** Opening RECORDS TO PROCESS block **

-- ==== Sys2Proof/Machine/Queues.lean ====
section
/-! DEFINITION. The segment queue at its head (R9 to R19): what each entry kind does when it reaches the head of a channel
at rest, the start of a MOVE (R13, R14), and the bound hand-over (R24). -/

namespace Sys2Proof.Machine

/-! ### Watches meet a SET_POSITION, and re-arm at steps -/

/-- The magnitude of a position minus P, formed without wrap (R101). -/
def distanceFrom (p position : Word) : Nat := (position.toInt - p.toInt).natAbs

/-- A COOLING watch on channel c that now stands at least H from its P (R101). -/
def rearms (w : Watch) (c : Chan) (position : Word) : Bool :=
  match w.cond with
  | .position p _ (some h) => w.state == .cooling && w.channel == c && decide (h ≤ distanceFrom p position)
  | .position _ _ none | .edge _ _ _ => false

/-- Watch i tested for re-arming (R101, R102). -/
def rearmOne (c : Chan) (position : Word) (s : State) (i : WatchIx) : State :=
  match s.watches[i] with
  | some w => if rearms w c position then s.setWatch i (some { w with state := .armed }) else s
  | none => s

/-- Every COOLING watch on channel c tested against a new position, where watches are evaluated (R98, R101, R102). -/
def rearmCooling (c : Chan) (position : Word) (s : State) : State :=
  if s.part.evaluatesWatches then allWatches.foldl (rearmOne c position) s else s

/-! ### Entries that take no time -/

/-- A SET_POSITION executes at the head (R17, R102). -/
def runSetPosition (c : Chan) (tag value : Word) (s : State) : State :=
  let old := s.position c
  let s1 := s.modChan c fun ch => { ch with pgn := { ch.pgn with position := value } }
  let s2 := rearmCooling c value s1
  s2.post (s2.entryDone c .setPosition tag .ok .clear old 0)

/-- A MARK executes at the head (R18). -/
def runMark (c : Chan) (tag : Word) (set clear : Mask) (s : State) : State :=
  let s1 := { s with aux := auxWrite s.aux set clear }
  s1.post (s1.entryDone c .mark tag .ok .clear (auxMask s1.aux) 0)

/-- A MOVE that resolves to zero distance completes at once with no steps and flags clear (R13, first step). -/
def runZeroMove (c : Chan) (m : MoveEntry) (s : State) : State :=
  s.post (s.entryDone c .move m.tag .ok .clear 0 0)

/-! ### The start of a MOVE from rest -/

/-- A MOVE fails a start check (R14): the channel goes to HELD, the entries behind leave, and the MOVE completes with
RANGE or LIMIT. -/
def failStart (c : Chan) (m : MoveEntry) (status : Status) (behind : List Entry) (s : State) : Act :=
  let s1 := s.modChan c fun ch =>
    { ch with state := .held, queue := [], resolved := none, binding := .notChained, watchHalt := false }
  let a := flushBehind c behind s1
  (a.1.post (a.1.entryDone c .move m.tag status .clear 0 0), a.2)

/-- The DIR level that a direction calls for (R34). -/
def dirLevelFor (pol : DirPolarity) (positive : Bool) : Bool := dirPositive pol positive

/-- A MOVE that passed its start checks begins (R13, fourth to sixth step): RUNNING, the binding record set up (R20),
then SETTLE, or the first step. -/
def beginMove (c : Chan) (m : MoveEntry) (r : Resolved) (behind : List Entry) (s : State) : Act :=
  let ch := s.chan c
  let level := dirLevelFor ch.cfg.dirPolarity r.positive
  let pgn := { ch.pgn.atRest with remaining := r.steps, dirHigh := level }
  let started : Channel :=
    { ch with
      state := .running
      queue := .move m :: behind
      resolved := some r
      binding := if m.exitRate.isSome then .pending else .notChained
      watchHalt := false
      pgn := pgn }
  if ch.pgn.dirHigh = level then firstStep c (m.profile.vs ^ 2) (s.setChan c started)
  else
    (s.setChan c
      { started with
        pgn := { pgn with phase := .settle, settleEnd := some (s.now + usCycles ch.cfg.dirSettle) } }, [])

/-- A MOVE with steps to emit reaches the head of a channel at rest: its start checks (R13, second and third step). -/
def startMove (c : Chan) (m : MoveEntry) (r : Resolved) (behind : List Entry) (s : State) : Act :=
  if !softLimitOk (s.chan c).cfg r.endPos then failStart c m .range behind s
  else if limitBlocks (s.chan c) r.positive then failStart c m .limit behind s
  else beginMove c m r behind s

/-! ### The head of a channel at rest -/

/-- The channel has no entry left and becomes IDLE (R9). -/
def goIdle (ch : Channel) : Channel :=
  { ch with state := .idle, queue := [], resolved := none, binding := .notChained, watchHalt := false }

/-- The entries of a channel at rest executed from the head on (R9): those that take no time one after another, until
one takes time or none is left. -/
def runHead (c : Chan) : List Entry → State → Act
  | [], s => (s.modChan c goIdle, [])
  | .setPosition tag value :: rest, s => runHead c rest (runSetPosition c tag value s)
  | .mark tag set clear :: rest, s => runHead c rest (runMark c tag set clear s)
  | .move m :: rest, s =>
    let r := resolveMove m (s.position c).toInt
    if r.steps = 0 then runHead c rest (runZeroMove c m s) else startMove c m r rest s
  | .dwell tag duration :: rest, s =>
    (s.modChan c fun ch =>
      { goIdle ch with state := .dwelling, queue := .dwell tag duration :: rest, dwellStart := some s.now }, [])
  | .marker slot :: rest, s =>
    (s.modChan c fun ch => { goIdle ch with state := .waiting, queue := .marker slot :: rest },
      [.arrive c slot])

/-- An entry admitted at the tail of channel c's open queue (R5): on an IDLE channel it becomes the head at once. -/
def appendEntry (c : Chan) (e : Entry) (s : State) : Act :=
  let ch := s.chan c
  if ch.state = .idle then runHead c (ch.queue ++ [e]) s
  else (s.setChan c { ch with queue := ch.queue ++ [e] }, [])

/-! ### The end of a segment -/

/-- The flags of a head MOVE at its segment end (R15, R24, R41). -/
def endFlags (ch : Channel) (m : MoveEntry) : Flags where
  unbound := ch.binding == .unbound
  short := decide (ch.pgn.lastVtSq < ch.pgn.rateSq)
  overridden := m.overridden
  watchHalt := ch.watchHalt

/-- The completion OK of a head MOVE at its segment end (R15, R24). -/
def postSegment (c : Chan) (m : MoveEntry) (s : State) : State :=
  let ch := s.chan c
  s.post (s.entryDone c .move m.tag .ok (endFlags ch m) (auxNat ch.pgn.emitted) (auxNat ch.pgn.lastRate))

/-- The MARKs between a bound head and its successor applied in queue order (R24, second step). -/
def runMarks (c : Chan) (marks : List Entry) (s : State) : State :=
  marks.foldl (fun s e =>
    match e with
    | .mark tag set clear => runMark c tag set clear s
    | .move _ | .dwell _ _ | .setPosition _ _ | .marker _ => s) s

/-- The bound successor takes the head and emits its first step (R24, third and fourth step; R42). -/
def takeUpSuccessor (c : Chan) (m : MoveEntry) (r : Resolved) (behind : List Entry) (s : State) : Act :=
  let ch := s.chan c
  let entrySq := max ch.pgn.rateSq (m.profile.vs ^ 2)
  firstStep c entrySq (s.setChan c
    { ch with
      queue := .move m :: behind
      resolved := some r
      binding := if m.exitRate.isSome then .pending else .notChained
      watchHalt := false
      pgn := { ch.pgn with remaining := r.steps, emitted := 0, schedule := none, lastEnd := none } })

/-- The segment end of a RUNNING channel's head MOVE (R15, R24). -/
def endSegment (c : Chan) (m : MoveEntry) (s : State) : Act :=
  let ch := s.chan c
  let rest := ch.queue.tail
  let s1 := postSegment c m s
  match ch.binding, rest.drop (match ch.binding with | .bound _ _ place _ => place - 1 | _ => 0) with
  | .bound _ _ place successor, .move next :: behind =>
    takeUpSuccessor c next successor behind (runMarks c (rest.take (place - 1)) s1)
  | _, _ => runHead c rest (s1.modChan c fun ch => { ch with pgn := ch.pgn.atRest })

end Sys2Proof.Machine
end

** Closing RECORDS TO PROCESS block **

ASSIGNED TASK
Without altering a single word, transcribe the entries above.

EXPECTED ANSWER
-- ==== Sys2Proof/Machine/Queues.lean ====
section
/-! DEFINITION. The segment queue at its head (R9 to R19): what each entry kind does when it reaches the head of a channel
at rest, the start of a MOVE (R13, R14), and the bound hand-over (R24). -/

namespace Sys2Proof.Machine

/-! ### Watches meet a SET_POSITION, and re-arm at steps -/

/-- The magnitude of a position minus P, formed without wrap (R101). -/
def distanceFrom (p position : Word) : Nat := (position.toInt - p.toInt).natAbs

/-- A COOLING watch on channel c that now stands at least H from its P (R101). -/
def rearms (w : Watch) (c : Chan) (position : Word) : Bool :=
  match w.cond with
  | .position p _ (some h) => w.state == .cooling && w.channel == c && decide (h ≤ distanceFrom p position)
  | .position _ _ none | .edge _ _ _ => false

/-- Watch i tested for re-arming (R101, R102). -/
def rearmOne (c : Chan) (position : Word) (s : State) (i : WatchIx) : State :=
  match s.watches[i] with
  | some w => if rearms w c position then s.setWatch i (some { w with state := .armed }) else s
  | none => s

/-- Every COOLING watch on channel c tested against a new position, where watches are evaluated (R98, R101, R102). -/
def rearmCooling (c : Chan) (position : Word) (s : State) : State :=
  if s.part.evaluatesWatches then allWatches.foldl (rearmOne c position) s else s

/-! ### Entries that take no time -/

/-- A SET_POSITION executes at the head (R17, R102). -/
def runSetPosition (c : Chan) (tag value : Word) (s : State) : State :=
  let old := s.position c
  let s1 := s.modChan c fun ch => { ch with pgn := { ch.pgn with position := value } }
  let s2 := rearmCooling c value s1
  s2.post (s2.entryDone c .setPosition tag .ok .clear old 0)

/-- A MARK executes at the head (R18). -/
def runMark (c : Chan) (tag : Word) (set clear : Mask) (s : State) : State :=
  let s1 := { s with aux := auxWrite s.aux set clear }
  s1.post (s1.entryDone c .mark tag .ok .clear (auxMask s1.aux) 0)

/-- A MOVE that resolves to zero distance completes at once with no steps and flags clear (R13, first step). -/
def runZeroMove (c : Chan) (m : MoveEntry) (s : State) : State :=
  s.post (s.entryDone c .move m.tag .ok .clear 0 0)

/-! ### The start of a MOVE from rest -/

/-- A MOVE fails a start check (R14): the channel goes to HELD, the entries behind leave, and the MOVE completes with
RANGE or LIMIT. -/
def failStart (c : Chan) (m : MoveEntry) (status : Status) (behind : List Entry) (s : State) : Act :=
  let s1 := s.modChan c fun ch =>
    { ch with state := .held, queue := [], resolved := none, binding := .notChained, watchHalt := false }
  let a := flushBehind c behind s1
  (a.1.post (a.1.entryDone c .move m.tag status .clear 0 0), a.2)

/-- The DIR level that a direction calls for (R34). -/
def dirLevelFor (pol : DirPolarity) (positive : Bool) : Bool := dirPositive pol positive

/-- A MOVE that passed its start checks begins (R13, fourth to sixth step): RUNNING, the binding record set up (R20),
then SETTLE, or the first step. -/
def beginMove (c : Chan) (m : MoveEntry) (r : Resolved) (behind : List Entry) (s : State) : Act :=
  let ch := s.chan c
  let level := dirLevelFor ch.cfg.dirPolarity r.positive
  let pgn := { ch.pgn.atRest with remaining := r.steps, dirHigh := level }
  let started : Channel :=
    { ch with
      state := .running
      queue := .move m :: behind
      resolved := some r
      binding := if m.exitRate.isSome then .pending else .notChained
      watchHalt := false
      pgn := pgn }
  if ch.pgn.dirHigh = level then firstStep c (m.profile.vs ^ 2) (s.setChan c started)
  else
    (s.setChan c
      { started with
        pgn := { pgn with phase := .settle, settleEnd := some (s.now + usCycles ch.cfg.dirSettle) } }, [])

/-- A MOVE with steps to emit reaches the head of a channel at rest: its start checks (R13, second and third step). -/
def startMove (c : Chan) (m : MoveEntry) (r : Resolved) (behind : List Entry) (s : State) : Act :=
  if !softLimitOk (s.chan c).cfg r.endPos then failStart c m .range behind s
  else if limitBlocks (s.chan c) r.positive then failStart c m .limit behind s
  else beginMove c m r behind s

/-! ### The head of a channel at rest -/

/-- The channel has no entry left and becomes IDLE (R9). -/
def goIdle (ch : Channel) : Channel :=
  { ch with state := .idle, queue := [], resolved := none, binding := .notChained, watchHalt := false }

/-- The entries of a channel at rest executed from the head on (R9): those that take no time one after another, until
one takes time or none is left. -/
def runHead (c : Chan) : List Entry → State → Act
  | [], s => (s.modChan c goIdle, [])
  | .setPosition tag value :: rest, s => runHead c rest (runSetPosition c tag value s)
  | .mark tag set clear :: rest, s => runHead c rest (runMark c tag set clear s)
  | .move m :: rest, s =>
    let r := resolveMove m (s.position c).toInt
    if r.steps = 0 then runHead c rest (runZeroMove c m s) else startMove c m r rest s
  | .dwell tag duration :: rest, s =>
    (s.modChan c fun ch =>
      { goIdle ch with state := .dwelling, queue := .dwell tag duration :: rest, dwellStart := some s.now }, [])
  | .marker slot :: rest, s =>
    (s.modChan c fun ch => { goIdle ch with state := .waiting, queue := .marker slot :: rest },
      [.arrive c slot])

/-- An entry admitted at the tail of channel c's open queue (R5): on an IDLE channel it becomes the head at once. -/
def appendEntry (c : Chan) (e : Entry) (s : State) : Act :=
  let ch := s.chan c
  if ch.state = .idle then runHead c (ch.queue ++ [e]) s
  else (s.setChan c { ch with queue := ch.queue ++ [e] }, [])

/-! ### The end of a segment -/

/-- The flags of a head MOVE at its segment end (R15, R24, R41). -/
def endFlags (ch : Channel) (m : MoveEntry) : Flags where
  unbound := ch.binding == .unbound
  short := decide (ch.pgn.lastVtSq < ch.pgn.rateSq)
  overridden := m.overridden
  watchHalt := ch.watchHalt

/-- The completion OK of a head MOVE at its segment end (R15, R24). -/
def postSegment (c : Chan) (m : MoveEntry) (s : State) : State :=
  let ch := s.chan c
  s.post (s.entryDone c .move m.tag .ok (endFlags ch m) (auxNat ch.pgn.emitted) (auxNat ch.pgn.lastRate))

/-- The MARKs between a bound head and its successor applied in queue order (R24, second step). -/
def runMarks (c : Chan) (marks : List Entry) (s : State) : State :=
  marks.foldl (fun s e =>
    match e with
    | .mark tag set clear => runMark c tag set clear s
    | .move _ | .dwell _ _ | .setPosition _ _ | .marker _ => s) s

/-- The bound successor takes the head and emits its first step (R24, third and fourth step; R42). -/
def takeUpSuccessor (c : Chan) (m : MoveEntry) (r : Resolved) (behind : List Entry) (s : State) : Act :=
  let ch := s.chan c
  let entrySq := max ch.pgn.rateSq (m.profile.vs ^ 2)
  firstStep c entrySq (s.setChan c
    { ch with
      queue := .move m :: behind
      resolved := some r
      binding := if m.exitRate.isSome then .pending else .notChained
      watchHalt := false
      pgn := { ch.pgn with remaining := r.steps, emitted := 0, schedule := none, lastEnd := none } })

/-- The segment end of a RUNNING channel's head MOVE (R15, R24). -/
def endSegment (c : Chan) (m : MoveEntry) (s : State) : Act :=
  let ch := s.chan c
  let rest := ch.queue.tail
  let s1 := postSegment c m s
  match ch.binding, rest.drop (match ch.binding with | .bound _ _ place _ => place - 1 | _ => 0) with
  | .bound _ _ place successor, .move next :: behind =>
    takeUpSuccessor c next successor behind (runMarks c (rest.take (place - 1)) s1)
  | _, _ => runHead c rest (s1.modChan c fun ch => { ch with pgn := ch.pgn.atRest })

end Sys2Proof.Machine
end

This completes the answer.